Mikrowellen führen gebundenes Elektron und speichern so mehrere Bits
Atomphysik: Korrespondenzprinzip der Quantenmechanik an hoch angeregten Lithium-Atomen demonstriert
Rutherfords anschauliches Planetenmodell des Atoms sagt im Grenzfall sehr großer Bahnradien die Frequenz des abgestrahlten Lichts, die der Umlauffrequenz des Elektrons entspricht, letztlich korrekt voraus; genauer gesagt, entspricht sie den Abständen benachbarter Energieniveaus laut Bohrschem Atommodell. Wie amerikanische Experimentatoren herausfanden, lässt sich ein Valenzelektron mit einem Mikrowellenimpuls einer Frequenz, die der Umlauffrequenz entspricht, führen und durch eine Variation der Strahlungsfrequenz sogar auf höhere oder niedrigere Orbitale zwingen. Eine potentielle Anwendung wäre ein Datenspeicher, der wesentlich mehr als ein Bit pro Atom fasst – aber wohl erst im übernächsten Jahrzehnt.
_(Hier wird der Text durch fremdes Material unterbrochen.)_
-- ==== Sys2Proof/Machine/Platform.lean ====
section
/-! DEFINITION. Several instances beside one another, one per motor (spec/60_exceptions.md R184). -/

namespace Sys2Proof.Machine

/-- A step of instance `k` of a platform: that instance's own step, every other instance as it was.
A number that no instance has moves nothing. -/
def platformStep (k : Nat) (ss : List State) : Host.Outcome (List State) Fault Refusal :=
  match ss[k]? with
  | none => .next ss
  | some s =>
    match step s with
    | .next t => .next (ss.set k t)
    | .fault f => .fault f
    | .refused r => .refused r

end Sys2Proof.Machine
end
Seit der Entwicklung der Quantenmechanik Mitte der 20er Jahre ist das Rutherfordsche Atommodell nur noch von historischem Interesse. Wie die Quantenmechanik zeigt, führt die anschauliche Vorstellung dieses Planetenmodells für ein Wasserstoffatom im Grundzustand zu einer qualitativ unzutreffenden Voraussage: Das Elektron schwirrt – entgegen dem Planetenmodell – gar nicht um den Kern herum, sein Bahndrehimpuls verschwindet vielmehr, das Elektron schwingt sogar durch den Kern hindurch.
Für große Bahnradien und somit für große Hauptquantenzahlen n wird die Sache jedoch sehr wohl anschaulich: Fällt das Elektron in das nächste niedrigere Orbital, so strahlt es Licht ab, dessen Frequenz gleich der des Bahnumlaufs laut Rutherfordschem Planetenmodell ist. Kurz gesagt: das Elektron verhält sich wie eine Antenne.
Anschauung führt auf den Holzweg
Dieser Sachverhalt nennt sich Korrespondenzprinzip: Die Quantenmechanik muss im Grenzfall sehr großer Bahnradien die klassische Mechanik reproduzieren. Atome mit einem Elektron in einem Orbital sehr großer Hauptquantenzahl weit über 10, also sehr großem Bahnradius, heißen Rydberg-Atome, das Elektron ist in diesem Fall sehr hoch angeregt, also fast bis an die Ionisationsgrenze.
Forscher der Universität von Virginia in amerikanischen Charlottesville gingen einen Schritt weiter: Sie packten mit einem gezirpten Mikrowellenimpuls einer Dauer von 500 Nanosekunden an Valenzelektronen von Lithium-Atomen an und zogen es so auf ein niedriges oder ein höheres Orbital.
Normalerweise regen Spektroskopiker Elektronenübergänge hingegen mit monochromatischen Licht an. Die Frequenz des Mikrowellenimpulses variierte zwischen 13 und 19 GHz. Mittels eines Farbstofflasers regten sie das Valenzelektron des Alkali-Atoms vorher auf ein Orbital nahe der Ionisationsschwelle an.
Die Umlauffrequenz ändert sich entsprechend der zwischen Anfang und Ende des Pulses variierten Mikrowellenfrequenz. Den Frequenzen 13 und 19 Gigahertz entsprechen Orbitale mit den Hauptquantenzahlen n=79 beziehungsweise 70, im Grundzustand des Lithium-Valenzelektrons ist n gleich 2. Nachweisen lassen sich die angeregten Elektronen mittels Feldionisation, ein Effekt, der vom Tunneln herrührt. Je niedriger die Bindungsenergie, desto kleiner die mindestens erforderliche elektrische Feldstärke. Die amerikanischen Forscher berichteten ihre Ergebnisse in der Online-Ausgabe der Zeitschrift Science am 10. Februar 2005.
Datenverarbeitung als denkbare, künftige Anwendung
Als potentielle Anwendung der Rydberg-Atome nennen die Autoren die Datenverarbeitung. Laut Brockhaus-Lexikon, Ausgabe 2002, ließen sich theoretisch viele Bits, jedenfalls mindestens ein Byte, mit einem einzigen Atom hoher Ordnungszahl speichern, die Information trügen dann mehrere hoch angeregte Elektronen, wobei die Daten als elektronische Energieniveaus zu codieren wären. Das ist jedoch Science-Fiction.